$1 a day HIV/AIDS drug regimen
In the early 2000s, KEI’s founder, James Love, advocated to lower the price of HIV/AIDS drugs for patients in developing countries. Love convinced generic manufacturer Cipla to sell the standard 3-drug HIV/AIDS regimen for $1 per day, a breakthrough price that saved — and continues to save — millions of lives. Love’s work culminated in the creation of the Global Fund for HIV/AIDS, TB and Malaria and the President’s Emergency Plan For AIDS Relief (PEPFAR), two of the world’s largest providers of HIV/AIDS treatments.
In announcing the creation of PEPFAR, President George W. Bush said during his 2003 State of the Union Address that the $300 per year price for HIV/AIDS drugs placed “tremendous possibility within our grasp.”
Jamie Love’s critical role in the battle for access to antiretroviral treatment in Africa and other parts of the global south is portrayed in the 2013 award-winning documentary Fire in the Blood as well as in a profile published by The Guardian on January 26, 2016.
The Doha Declaration
The Wall Street Journal credited KEI (under its former name CPTech — the Consumer Project on Technology) as one of the “real drivers” behind the Doha Declaration on the TRIPS Agreement and Public Health in a November 16, 2001 editorial.
The Declaration, adopted by the 2001 World Trade Organization (WTO) Ministerial Conference, affirmed the flexibility of WTO members to take measures to safeguard public health and promote access to medicines, including the use of such measures as compulsory licensing and parallel importation.
The Medicines Patent Pool
KEI pioneered the creation of the Medicines Patent Pool. The United Nations-backed public health organization was created in 2009 and works to increase access to HIV, viral hepatitis C, and tuberculosis treatments in low- and middle-income countries. It partners with industry, civil society, international organizations, patient groups, and other stakeholders to license needed medicines and pool intellectual property to encourage generic manufacturing and the development of new formulations.
The WIPO Marrakesh Treaty to Facilitate Access to Published Works for Persons Who Are Blind, Visually Impaired or Otherwise Print Disabled
In 2008, KEI envisioned, drafted, and proposed at the World Intellectual Property Organization (WIPO) a treaty requiring contracting parties to introduce a standard set of limitations and exceptions to copyright rules in order to permit reproduction, distribution and making available of published works in formats designed to be accessible to the blind, visually impaired, and otherwise print disabled, and to permit exchange of these works across borders by organizations that serve those beneficiaries.
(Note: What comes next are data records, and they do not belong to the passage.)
/-- The instructions and events of the H12, one constructor for each row of the opcode table. -/
inductive Instr where
  -- S slot: alu (R82), cmp (R85), immediates (R83, R84, R85), plog (R86), div (R87)
  | nop
  | add (g : Pg) (d a b : BitVec 5)
  | sub (g : Pg) (d a b : BitVec 5)
  | and (g : Pg) (d a b : BitVec 5)
  | or (g : Pg) (d a b : BitVec 5)
  | xor (g : Pg) (d a b : BitVec 5)
  | shl (g : Pg) (d a b : BitVec 5)
  | shr (g : Pg) (d a b : BitVec 5)
  | sra (g : Pg) (d a b : BitVec 5)
  | mul (g : Pg) (d a b : BitVec 5)
  | mulh (g : Pg) (d a b : BitVec 5)
  | mulhn (g : Pg) (d a b : BitVec 5)
  | min (g : Pg) (d a b : BitVec 5)
  | max (g : Pg) (d a b : BitVec 5)
  | minn (g : Pg) (d a b : BitVec 5)
  | maxn (g : Pg) (d a b : BitVec 5)
  | clz (g : Pg) (d a : BitVec 5)
  | cmp (g : Pg) (d : BitVec 3) (a b : BitVec 5) (cond : BitVec 3)
  | addi (g : Pg) (d a : BitVec 5) (imm : BitVec 12)
  | andi (g : Pg) (d a : BitVec 5) (imm : BitVec 12)
  | ori (g : Pg) (d a : BitVec 5) (imm : BitVec 12)
  | xori (g : Pg) (d a : BitVec 5) (imm : BitVec 12)
  | shli (g : Pg) (d a : BitVec 5) (count : BitVec 5)
  | shri (g : Pg) (d a : BitVec 5) (count : BitVec 5)
  | srai (g : Pg) (d a : BitVec 5) (count : BitVec 5)
  | cmpi (g : Pg) (d : BitVec 3) (cond : BitVec 2) (a : BitVec 5) (imm : BitVec 12)
  | li (g : Pg) (d : BitVec 5) (imm : BitVec 17)
  | lui (g : Pg) (d : BitVec 5) (imm : BitVec 17)
  | pand (g : Pg) (d a b : BitVec 3)
  | por (g : Pg) (d a b : BitVec 3)
  | pxor (g : Pg) (d a b : BitVec 3)
  | pandn (g : Pg) (d a b : BitVec 3)
  | div (g : Pg) (d a b : BitVec 5)
  | divn (g : Pg) (d a b : BitVec 5)
  | rem (g : Pg) (d a b : BitVec 5)
  | remn (g : Pg) (d a b : BitVec 5)
  -- S slot: flow (R89-R94), spill stack (R95), state registers (R98, R99), ends (R100, R101)
  | br (g : Pg) (off : BitVec 22)
  | call (g : Pg) (off : BitVec 22)
  | jr (g : Pg) (a : BitVec 5)
  | loop (g : Pg) (a : BitVec 5) (len : BitVec 12)
  | pushm (g : Pg) (a b : BitVec 5)
  | popm (g : Pg) (a b : BitVec 5)
  | vpushm (g : Pg) (a b : BitVec 4)
  | vpopm (g : Pg) (a b : BitVec 4)
  | rdsr (g : Pg) (d : BitVec 5) (num : BitVec 12)
  | wrsr (g : Pg) (a : BitVec 5) (num : BitVec 12)
  | yield (g : Pg)
  | halt (g : Pg)
  | trap (g : Pg) (code : BitVec 12)
  -- V slot (R129-R147)
  | vadd (g : Pg) (d a b : BitVec 4) (t : BitVec 4) (m : BitVec 3)
  | vsub (g : Pg) (d a b : BitVec 4) (t : BitVec 4) (m : BitVec 3)
  | vmul (g : Pg) (d a b : BitVec 4) (t : BitVec 4) (m : BitVec 3)
  | vfma (g : Pg) (d a b : BitVec 4) (t : BitVec 4) (m : BitVec 3)
  | vmin (g : Pg) (d a b : BitVec 4) (t : BitVec 4)
  | vmax (g : Pg) (d a b : BitVec 4) (t : BitVec 4)
  | vabs (g : Pg) (d a : BitVec 4) (t : BitVec 4) (sat : Bool)
  | vneg (g : Pg) (d a : BitVec 4) (t : BitVec 4) (sat : Bool)
  | vand (g : Pg) (d a b : BitVec 4) (t : BitVec 4)
  | vor (g : Pg) (d a b : BitVec 4) (t : BitVec 4)
  | vxor (g : Pg) (d a b : BitVec 4) (t : BitVec 4)
  | vshl (g : Pg) (d a b : BitVec 4) (t : BitVec 4)
  | vshr (g : Pg) (d a b : BitVec 4) (t : BitVec 4)
  | vcvt (g : Pg) (d a : BitVec 4) (src dst : BitVec 4) (ovf : Bool) (m : BitVec 3)
  | vcmp (g : Pg) (d a b : BitVec 4) (t : BitVec 4) (cond : BitVec 3)
  | vsel (g : Pg) (d a b c : BitVec 4)
  | vbcast (g : Pg) (d : BitVec 4) (a : BitVec 5) (t : BitVec 4)
  | vext (g : Pg) (d : BitVec 5) (a : BitVec 4) (b : BitVec 5) (t : BitVec 4)
  | vins (g : Pg) (d : BitVec 4) (a b : BitVec 5) (t : BitVec 4)
  | vperm (g : Pg) (d a b : BitVec 4) (t : BitVec 4)
  | vred (g : Pg) (d a : BitVec 4) (t : BitVec 4) (fn : BitVec 3) (rnd : BitVec 3)
  | vscan (g : Pg) (d a : BitVec 4) (t : BitVec 4) (fn : BitVec 3) (rnd : BitVec 3)
  | vfn (g : Pg) (d a : BitVec 4) (fn : BitVec 3)
  | vdot (g : Pg) (d a b : BitVec 4) (t : BitVec 4) (m : BitVec 3)
  -- V slot, graphics (R324-R338)
  | vedge (g : Pg) (d a b : BitVec 4) (m : BitVec 3)
  | vbary (g : Pg) (d a b : BitVec 4) (m : BitVec 3)
  | vdedup (g : Pg) (d a b : BitVec 4)
  | vblend (g : Pg) (d a b : BitVec 4) (t : BitVec 4) (fn : BitVec 3)
  | vdepth (g : Pg) (d a b : BitVec 4) (t : BitVec 4) (m : BitVec 3)
  | vrbox (g : Pg) (d a b : BitVec 4)
  | vrtri (g : Pg) (d a b : BitVec 4) (m : BitVec 3)
  | vsort (g : Pg) (d a b : BitVec 4) (m : BitVec 3)
  | vcomp (g : Pg) (d a b : BitVec 4) (m : BitVec 3)
  | vsig (g : Pg) (d a b : BitVec 4)
  | vsigChk (g : Pg) (d a b : BitVec 4)
  -- M slot, matrix (R196-R203)
  | mlat (g : Pg) (a : BitVec 5) (t : BitVec 4) (latch : Bool) (gather : Option (BitVec 4))
  | mlatc (g : Pg) (ch : BitVec 3) (t : BitVec 4) (latch : Bool)
  | mma (g : Pg) (d : Bool) (t : BitVec 4) (bt : Bool)
  | mzero (g : Pg) (d : Bool)
  | mdrain (g : Pg) (d : Bool) (u : BitVec 4) (sh : Bool) (steer : DrainSel)
  | msav (g : Pg) (d : Bool) (a : BitVec 5)
  | mrst (g : Pg) (d : Bool) (a : BitVec 5)
  | msync (g : Pg)
  -- M slot, Carder (R212-R219)
  | cmap (g : Pg) (k : BitVec 4) (a : BitVec 5)
  | cdif (g : Pg) (k : BitVec 4) (a : BitVec 5)
  | cact (g : Pg) (h : Bool) (a : BitVec 5) (t : BitVec 4) (sc : Bool)
  | cstep (g : Pg) (d : BitVec 2) (k : BitVec 4) (h : Bool)
  | cclr (g : Pg) (d : BitVec 2)
  | cout (g : Pg) (d : BitVec 4) (a : BitVec 2) (b : BitVec 5) (hi : Bool) (h : Bool) (m : BitVec 3)
  | csav (g : Pg) (d : BitVec 2) (a : BitVec 5)
  | crst (g : Pg) (d : BitVec 2) (a : BitVec 5)
  -- C slot, channels (R157-R160)
  | pop (g : Pg) (ch : BitVec 3) (d : BitVec 4) (cap : Option (BitVec 3))
  | peek (g : Pg) (ch : BitVec 3) (d : BitVec 4) (k : BitVec 6) (cap : Option (BitVec 3))
  | pops (g : Pg) (ch : BitVec 3) (d : BitVec 5) (e : BitVec 4)
  | hdr (g : Pg) (ch : BitVec 3) (d : BitVec 5)
  | adv (g : Pg) (ch : BitVec 3) (n : BitVec 6)
  | waitf (g : Pg) (ch : BitVec 3) (n : BitVec 6)
  | push (g : Pg) (ch : BitVec 3) (a : BitVec 4)
  | poke (g : Pg) (ch : BitVec 3) (a : BitVec 4) (k : BitVec 6)
  | pub (g : Pg) (ch : BitVec 3) (n : BitVec 6)
  | waite (g : Pg) (ch : BitVec 3) (n : BitVec 6)
  | pushs (g : Pg) (ch : BitVec 3) (a : BitVec 5) (e : BitVec 4)
  | null (g : Pg) (ch : BitVec 3)
  | markRe (g : Pg) (ch : BitVec 3) (a : BitVec 5)
  | markEos (g : Pg) (ch : BitVec 3) (a : BitVec 5)
  -- C slot, scratch and global memory (R226, R234, R236), atomics (R273), ordering (R261, R265)
  | lds (g : Pg) (d : BitVec 4) (b : BitVec 5) (imm : BitVec 12)
  | sts (g : Pg) (d : BitVec 4) (b : BitVec 5) (imm : BitVec 12)
  | ldsw (g : Pg) (d : BitVec 5) (b : BitVec 5) (imm : BitVec 12)
  | stsw (g : Pg) (d : BitVec 5) (b : BitVec 5) (imm : BitVec 12)
  | ldg (g : Pg) (ch : BitVec 3) (pair : BitVec 4) (imm : BitVec 12)
  | stg (g : Pg) (d : BitVec 4) (pair : BitVec 4) (imm : BitVec 12)
  | ldw (g : Pg) (ch : BitVec 3) (b : BitVec 5) (imm : BitVec 12)
  | amo (g : Pg) (pair : BitVec 4) (b : BitVec 5) (fn : BitVec 4) (ret : Option (BitVec 3))
  | fence (g : Pg) (scope : BitVec 3)
  | bar (g : Pg) (scope : BitVec 3)
  -- C slot, umbra (R293), copy (R316, R317, R319), classes (R184, R188), reductions (R280, R281), launch (R347)
  | umen (g : Pg) (a b : BitVec 5)
  | umlv (g : Pg) (a : BitVec 5)
  | umsk (g : Pg) (a b : BitVec 5)
  | umini (g : Pg) (a b : BitVec 5)
  | umabt (g : Pg) (a : BitVec 5)
  | arm (g : Pg) (pair : BitVec 4) (b : BitVec 5)
  | fire (g : Pg) (d a b : BitVec 5)
  | cfgt (g : Pg) (ch : BitVec 3) (a b : BitVec 5)
  | send (g : Pg) (b : BitVec 4) (cls : BitVec 4) (tag : BitVec 2)
  | cmask (g : Pg) (cls : BitVec 4)
  | cunm (g : Pg) (cls : BitVec 4)
  | redc (g : Pg) (d : BitVec 4) (pair : BitVec 4) (imm : BitVec 12)
  | fillc (g : Pg) (d : BitVec 5) (pair : BitVec 4) (imm : BitVec 12)
  | lnch (g : Pg) (a : BitVec 5) (range : Option (BitVec 4)) (ret : Option (BitVec 3))
  -- Control cores (R390-R399)
  | ccAdd (d a b : BitVec 5)
  | ccSub (d a b : BitVec 5)
  | ccAnd (d a b : BitVec 5)
  | ccOr (d a b : BitVec 5)
  | ccXor (d a b : BitVec 5)
  | ccShl (d a b : BitVec 5)
  | ccShr (d a b : BitVec 5)
  | ccSra (d a b : BitVec 5)
  | ccSlt (d a b : BitVec 5)
  | ccSltn (d a b : BitVec 5)
  | ccMul (d a b : BitVec 5)
  | ccAddi (d a : BitVec 5) (imm : BitVec 16)
  | ccAndi (d a : BitVec 5) (imm : BitVec 16)
  | ccOri (d a : BitVec 5) (imm : BitVec 16)
  | ccXori (d a : BitVec 5) (imm : BitVec 16)
  | ccShli (d a : BitVec 5) (count : BitVec 6)
  | ccShri (d a : BitVec 5) (count : BitVec 6)
  | ccSrai (d a : BitVec 5) (count : BitVec 6)
  | ccSlti (d a : BitVec 5) (imm : BitVec 16)
  | ccLui (d : BitVec 5) (imm : BitVec 16)
  | ccLdD (d a : BitVec 5) (imm : BitVec 16)
  | ccLdW (d a : BitVec 5) (imm : BitVec 16)
  | ccLdB (d a : BitVec 5) (imm : BitVec 16)
  | ccStD (d a : BitVec 5) (imm : BitVec 16)
  | ccStW (d a : BitVec 5) (imm : BitVec 16)
  | ccStB (d a : BitVec 5) (imm : BitVec 16)
  | ccBeq (a b : BitVec 5) (off : BitVec 16)
  | ccBne (a b : BitVec 5) (off : BitVec 16)
  | ccBlt (a b : BitVec 5) (off : BitVec 16)
  | ccBge (a b : BitVec 5) (off : BitVec 16)
  | ccBltn (a b : BitVec 5) (off : BitVec 16)
  | ccBgen (a b : BitVec 5) (off : BitVec 16)
  | ccJal (d : BitVec 5) (off : BitVec 21)
  | ccJalr (d a : BitVec 5) (imm : BitVec 16)
  | csrr (d : BitVec 5) (num : BitVec 12)
  | csrw (a : BitVec 5) (num : BitVec 12)
  | eret
  | wfe
  | tinv (d a b : BitVec 5)
  | cfgw (d a b : BitVec 5)
  | tload (a b : BitVec 5)
  | tsr (d a : BitVec 5)
  | tsw (a b : BitVec 5)
  | frd (d a : BitVec 5)
  | frzFreeze (d a b : BitVec 5)
  | frzSwapOut (d a b : BitVec 5)
  | frzSwapOutMemory (d a b : BitVec 5)
  | frzKill (d a b : BitVec 5)
  | thwThaw (d a b : BitVec 5)
  | thwRestore (d a b : BitVec 5)
  | thwRestoreMemory (d a b : BitVec 5)
  | gtw (a b : BitVec 5)
  -- Events: control cores and registers (R394, R395, R6)
  | wfeEnd (k : CoreId)
  | timerExpiry (k : CoreId)
  | msgWrite (v : W64)
  | registerWrite (r : RegSel) (v : W64)
  -- Events: banks (R19, R187, R64, R62, R366, R368, R369)
  | actorFiring (t : Site)
  | classHandlerStart (t : Site)
  | bankBecomesIdle (t : Site) (b : BankId)
  | pendingWriteLanding (t : Site) (b : BankId)
  | asyncReportArrival (i : Nat)
  | freezeReachesBank (t : Site) (l : Leaf) (b : BankId)
  | bstatResumeWrite (t : Site) (l : Leaf) (b : BankId)
  -- Events: channels and the fabric (R149, R155, R166, R177, R178, R182, R186, R354)
  | tokenArrival (t : Site) (l : Leaf) (ch : Fin 8)
  | faultDrainArrival (t : Site) (l : Leaf) (ch : Fin 8)
  | preEmptMarkerArrival (t : Site) (l : Leaf) (ch : Fin 8)
  | slotReleaseArrival (i : Nat)
  | tokenHop (t : Site) (src : Fin 64) (ph : Fin 2)
  | bridgeCrossing (t : Site) (w : Fin 64)
  | classPacketHop (t : Site) (from_ : Fin 5) (ph : Fin 2)
  | classPacketArrival (t : Site) (l : Leaf)
  -- Events: macro sequencer and Carder (R192, R197, R200, R214)
  | msEntryStart (t : Site)
  | msEntryEnd (t : Site) (i : Nat)
  | mlatcTokenTake (t : Site) (i : Nat)
  | mdrainTokenPublish (t : Site) (i : Nat)
  | cactRunEnd (t : Site)
  -- Events: memory system (R228-R241, R256)
  | memoryPortSend (t : Site)
  | portQueueDispatch (mt : Site) (t : Site)
  | pageWalk (mt : Site) (i : Nat)
  | sramBankAccess (i : Nat)
  | responseDelivery (mt : Site) (i : Nat)
  | l2Request (i : Nat) (evict : Option Nat)
  | l2FillArrival (i : Nat)
  | gddr7WriteAccept (i : Nat)
  | gatewayRequest (i : Nat)
  | gatewayInvalidation (i : Nat)
  | hostReadCompletion (i : Nat) (st : PcieStatus)
  | hostCompletionTimeout (i : Nat)
  | weightStoreRead (i : Nat)
  | weightStoreRefresh (d : DieId)
  | writeAcknowledgement (i : Nat)
  -- Events: owners and counters (R272-R283)
  | ownerRequest (i : Nat)
  | amoApply (i : Nat)
  | fillcAtOwner (i : Nat)
  | redcAtOwner (i : Nat)
  | readyTokenDelivery (i : Nat)
  | counterTimeout (mt : Site) (l : Leaf) (i : Nat)
  -- Events: umbra hosts (R290-R303)
  | umbraEnterAtHost (i : Nat)
  | umbraLeaveAtHost (i : Nat)
  | umbraSkipAtHost (i : Nat)
  | umbraInitAtHost (i : Nat)
  | umbraGrantArrival (i : Nat)
  | umbraRefusalRetry (mt : Site) (t : Site)
  | umbstall (mt : Site) (l : Leaf) (key seq : W32)
  | deadlockProbeAnswer (i : Nat)
  | umrelWrite (mt : Site) (l : Leaf) (v : W64)
  -- Events: copy engines and edge buffers (R246, R247, R306-R323)
  | templateQueueHead (mt : Site) (l : Leaf) (u : Fin 4)
  | copyRunStart (mt : Site) (l : Leaf) (u : Fin 4)
  | copyBeat (mt : Site) (l : Leaf) (u : Fin 4)
  | copyChunkAck (i : Nat)
  | completionTokenPublish (mt : Site) (l : Leaf) (tag : Fin 16)
  | armAtMemoryTile (i : Nat)
  | fireTokenEnqueue (i : Nat)
  | tplfireWrite (k : CoreId) (mt : Site) (l : Leaf) (u : Fin 4) (v : W64)
  | tplstWrite (mt : Site) (l : Leaf) (u : Fin 4) (v : W32)
  | edgeBufferPass (mt : Site) (l : Leaf) (x : Fin 8)
  | edgeBufferRelease (mt : Site) (l : Leaf) (x : Fin 8)
  -- Events: barriers, launch, placement (R265, R341-R351)
  | barrierEpisodeComplete (t : Site) (l : Leaf) (scope : Fin 5)
  | entryStart
  | indexTokenPublish (i : Nat)
  | dieShareReport (d : DieId) (i : Nat)
  | graphEnd (i : Nat)
  | launchAtMaster (i : Nat)
  | notifyTokenDelivery (i : Nat)
  | masterElection
  | millinerSample (d : DieId) (e : Fin 16)
  | tileActivation (d : DieId) (e : Fin 16)
  | tileDeactivation (d : DieId) (e : Fin 16)
  | elasticQueuePass (d : DieId) (e : Fin 16)
  -- Events: pre-emption and notices (R353-R359, R374, R371, R383, R386, R385)
  | swapDecision (d : DieId) (part : BitVec 6)
  | tileSave (t : Site) (l : Leaf)
  | swapComplete (part : BitVec 6)
  | restoreAtTile (t : Site) (l : Leaf)
  | noticeRecordWrite (d : DieId) (part : BitVec 6)
  | nqsizeWrite (d : DieId) (part : BitVec 6) (v : W64)
  | tinvAcknowledgement (k : CoreId)
  | heldWriteRetranslate (mt : Site)
  | counterIncrement (i : Nat)
  -- Events: host, links, power, identity (R39, R400-R409)
  | doorbellWrite (v : W32)
  | pwrTargetWrite (v : W32)
  | powerStateChangeComplete
  | fenceWrite (v : W32)
  | dierstWrite (v : W32)
  | moduleReset
  | attctlGoWrite
  | attnonceWrite (w : Fin 8) (v : W32)
  | attestationReportDone
  | tempAlarm (d : DieId) (temp : W16)
  | hostBar4Access (acc : Bar4Access)
  | launchWindowWrite (off : Nat) (v : W32)
  | linkFlitReceive (port : Fin 18) (f : Flit)
  | linkRetrainComplete (port : Fin 18)
  | powerRemoval
  | firmwareCheckEnd (d : DieId)
  | umbraHostMarker (mt : Site) (l : Leaf)
  deriving DecidableEq, Repr, Inhabited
KEI worked with the World Blind Union to promote the treaty, which was concluded in 2013 and signed by 51 countries on its first day, a record for any copyright treaty.
KEI pioneered the widespread use of compulsory licenses, a legal tool that countries can use to break patents and authorize low-price generic alternatives when high prices or other factors limit access to pharmaceutical products. including promoting measures to improve the transparency of the pharmaceutical industry; ensure the availability of independent and reliable information about pharmaceutical products; improve generic competition policy; reform procurement policy; create better global norms on the collective management and licensing of patents and other intellectual property rights.
KEI is currently providing assistance to countries and advocates that are pursuing compulsory licenses. It works on cases in Colombia (with Gleevec, a chemotherapy treatment for leukemia), Romania (with medicines used in the treatment of Hepatitis C), and the United States (in particular with Xtandi, a treatment for metastatic castration-resistant prostate cancer). Recently, KEI was an expert witness in the first successful compulsory licensing case in India, on the chemotherapy drug Gleevec (imatinib).
In the UK, KEI, through the Coalition for Affordable T-DM1, a group that it created, launched a new initiative by submitting last October a letter to Jeremy Hunt, Health Secretary, requesting the government to authorise the manufacture or importation of generic versions of the prohibitive breast cancer treatment T-DM1, also known by its trade name Kadcyla. More than 1,500 women in the UK could be kept alive right now by this medication, which is too costly for general NHS use.
KEI received the 2006 MacArthur Award for Creative and Effective Institutions, for its work on advancing the public interest in intellectual property policy.
James Love received the 2013 Electronic Frontier Foundation (EFF) Pioneer Award, for his work on a UN treaty on copyright exceptions for persons who are blind or have other print disabilities (the Marrakesh Treaty above mentioned). He also received the 2007 Public Knowledge IP3 Award.
In 2015, Ralph and Claire Nader granted Manon Ress and James Love the Joe A. Callaway Award for Civic Courage on behalf of the Shafeek Nader Trust for the Community Interest.